Bangalore’s Restaurant Week — good prices, good food, good fun

(L-R) Mangal Dalal, Azeem Zainulbhai and Nachiket Shetye

Mangal Dalal makes an interesting point as we settle in for an interview over coffee. “The idea of Restaurant Week is to give people an experience they aren’t likely to subscribe to on their own.”

Co-founders Mangal and Nachiket Shetye are gearing up to kickstart the September ’12 edition of Restaurant Week India. To be held simultaneously in Delhi, Mumbai and Bangalore— the two have been quite busy, making sure everything is as seamless as possible.

“We’ve made quite a few changes since the last edition, the price point being one thing. Bangalore is an extremely price-sensitive market. So this year, we’ve got meals at `750 plus taxes for three courses and it’s worked. The idea is to give everyone the opportunity to try out a restaurant they would not normally walk into — either because it’s too formal, expensive or the diner did not put on his experimental cap,” Mangal adds.

Keeping it under `1,000 enabled the organisers to reach out to a wider audience. “The price is a good balance; it’s low enough for customers to try out a new place and just right for restaurants to break even. They won’t make any money but they won’t lose any either,” he says.

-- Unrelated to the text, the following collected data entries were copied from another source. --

-- ==== Sys2Proof/Config.lean ====
section
/-! DEFINITION. The parameters of the block that 00_scope section 5 leaves OPEN: their types, the defaults the spec
gives, and the two that are functions. A parameter is data fixed at attach and held beside the state it governs, so a
statement over all states holds for every value of it (log 6, DESIGN CHOICE, safe). -/

namespace Sys2Proof

/-- The two masking schemes of the unlock addresses (00_scope 5.1): A has mask 0x7FFF, B has mask 0x7FF. -/
inductive Scheme
  | a | b
  deriving DecidableEq, Repr, Inhabited

/-- The immutable descriptor of one flash part (00_scope 5.1). The size is `2 ^ sizeLog` bytes, a power of two as D4
requires (log 14). -/
structure Geometry where
  manufacturerId : Byte
  deviceId : Byte
  sizeLog : Nat
  scheme : Scheme
  magic1Addr : Nat
  magic2Addr : Nat
  deriving DecidableEq, Repr, Inhabited

/-- The seven per-window base offsets UM_BASE (44_ultimem R218). -/
structure WindowBases where
  ram123 : Nat
  blk1 : Nat
  blk2 : Nat
  blk3 : Nat
  blk5 : Nat
  io2 : Nat
  io3 : Nat
  deriving DecidableEq, Repr, Inhabited

/-- A request to invert address lines 13 and 14 of an offset (20_memory R62). -/
structure LineInversion where
  a13 : Bool
  a14 : Bool
  deriving DecidableEq, Repr, Inhabited

/-- Which function UM_INV is (44_ultimem R219): the spec's default, no inversion, or some other function, of which
nothing is known but its number (log 7). -/
inductive UmInversion
  | none
  | other (k : Nat)
  deriving DecidableEq, Repr, Inhabited

/-- The OPEN parameters of an UltiMem controller (00_scope 5.2). -/
structure UmParams where
  wmask : Vector Byte 16
  rmask : Vector Byte 16
  resetRegs : Vector Byte 16
  base : WindowBases
  inversion : UmInversion
  deriving DecidableEq, Repr

/-- The modes of the Final Expansion, in the spec's numbering 0 to 7 (45_final_expansion R241). -/
inductive FeMode
  | start | flash | superRom | romRam | ram1 | superRam | ram2 | reserved
  deriving DecidableEq, Repr, Inhabited

/-- The five blocks of the Final Expansion (R247). -/
inductive FeBlock
  | blk0 | blk1 | blk2 | blk3 | blk5
  deriving DecidableEq, Repr, Inhabited

/-- One cell of FE_MODE_TABLE (R249): nothing, a bank of flash, a bank of RAM, a read-only bank of RAM. -/
inductive FeCell
  | off
  | flashBank (k : Nat)
  | ramBank (k : Nat)
  | ramBankRO (k : Nat)
  deriving DecidableEq, Repr, Inhabited

/-- Which table FE_MODE_TABLE is (R249): the spec's default (R250), or some other table, of which nothing is known but
its number and what the spec requires of every table (log 7). -/
inductive FeTable
  | standard
  | other (k : Nat)
  deriving DecidableEq, Repr, Inhabited

/-- UM_INV where it is not the spec's default. A free value: no body, so nothing can be proved of it but what holds of
every function (log 7). -/
opaque Config.umInversion : Nat → Vector Byte 16 → LineInversion

/-- FE_MODE_TABLE where it is not the spec's default, before the spec's own constraints on every table are applied. A
free value (log 7). -/
opaque Config.feModeTable : Nat → FeMode → FeBlock → Bool → Nat → Direction → FeCell

/-- What a byte of any buffer that is not listed reads as: 0xFF, the erased flash byte (70_reset R362, R163). For RAM,
NVRAM and ROM it is a DESIGN CHOICE, unsafe (log 5): the spec gives them no content. -/
def Config.unlisted : Byte := 0xFF

/-- Sectors are 64 KiB for every geometry (00_scope 5.1, R164). -/
def Config.sectorSize : Nat := 0x10000

/-- The default geometry of scheme A, 512 KiB: the Final Expansion's flash (00_scope 5.1). -/
def Config.feGeometry : Geometry := ⟨0x01, 0xA4, 19, .a, 0x5555, 0x2AAA⟩

/-- The default geometry of the VIC Flash Plugin's flash: scheme B, 4 MiB (00_scope 5.1). -/
def Config.vfpGeometry : Geometry := ⟨0x01, 0xA4, 22, .b, 0x555, 0x2AA⟩

/-- The default geometry of UltiMem's flash: scheme B, 16 MiB (00_scope 5.1). -/
def Config.umGeometry : Geometry := ⟨0x01, 0xA4, 24, .b, 0x555, 0x2AA⟩

/-- The default mask table of the UltiMem registers, the same for reads and writes (R214). -/
def Config.umMasks : Vector Byte 16 :=
  #v[0x80, 0x3F, 0xFF, 0x00, 0xFF, 0x07, 0xFF, 0x07, 0xFF, 0x07, 0xFF, 0x07, 0xFF, 0x07, 0xFF, 0x07]

/-- The default UM_RESET_REGS (R366): `regs[2] = 0x40`, every other register 0. -/
def Config.umResetRegs : Vector Byte 16 :=
  #v[0x00, 0x00, 0x40, 0x00, 0x00, 0x00, 0x00, 0x00, 0x00, 0x00, 0x00, 0x00, 0x00, 0x00, 0x00, 0x00]

/-- The default parameters of UltiMem (00_scope 5.2, R214, R218, R219, R366). -/
def Config.umParams : UmParams :=
  ⟨Config.umMasks, Config.umMasks, Config.umResetRegs, ⟨0, 0, 0, 0, 0, 0, 0⟩, .none⟩

/-- UM_RAM_SIZE = 0x100000 (R20), FE_RAM_SIZE = 0x80000 (R22), MC_RAM_SIZE = 0x8000, MC_NVRAM_SIZE = 0x2000,
MC_ROM_SIZE = 0x200000 (R280), VFP_RAM_SIZE = 0x8000 (R26), each as its power of two. -/
def Config.umRamLog : Nat := 20
def Config.feRamLog : Nat := 19
def Config.mcRamLog : Nat := 15
def Config.mcNvramLog : Nat := 13
def Config.mcRomLog : Nat := 21
def Config.vfpRamLog : Nat := 15

end Sys2Proof
end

Seventeen restaurants across cuisines, ambience, service and geographies — the count of participating restaurants in Bangalore has definitely impressed the two. “We came into the city and over a week, we ate at over 25 restaurants and zeroed in on the top 17.

The entire experience is curated and therefore, we know what is going to be served. The focus is definitely on the menu,” Nachiket proffers.

Discussing on the kind of experience one can expect, Nachiket says, “We’ve focussed on the dishes the restaurants do best. There is no point in them seducing a diner with something drastic and then not have him return to the place. And if there are no repeat customers, why would that restaurant partner with us the next time?”

The two like to call Restaurant Week, ‘a flea market of sorts’. “People bring in their stuff, we add our inputs, come to a conclusion and then the selling begins. And everything is at a good price,” Mangal points out.

Talking about the three different yet parallel events, it’s hard not to compare the three cities. And both made some very interesting points. “Mumbai has a large vegetarian population. And I am referring to the general public, not the affluent. Even among non-vegetarians, they have days on which they don’t eat meat. Chicken and fish are the two preferred meats.

Delhi, on the other hand, is very trend driven. The general spread of mid-level restaurants is way better than most other cities but the dining out pattern is based more on ‘what is doing well’ than on knowledge and information. Of course, how much they spend is also a factor.

Bangalore, we have found, has more information when it comes to eating out. Most food lovers know what’s going on in their city and where to get their favourite food. They are also more open to go beyond their regular places, and that’s commendable,” they say.

Back to the event that’s coming up soon, Nachiket says, “As for the restaurants in Bangalore, we need people to be on board with us. Feedback is a must and we expect that from our customers. If a restaurant makes a technical fault and that’s pointed out, correction has to be made. We don’t want restaurants who don’t identify with our cause to be a part of this, because this is a very special initiative for us,” sign off the two.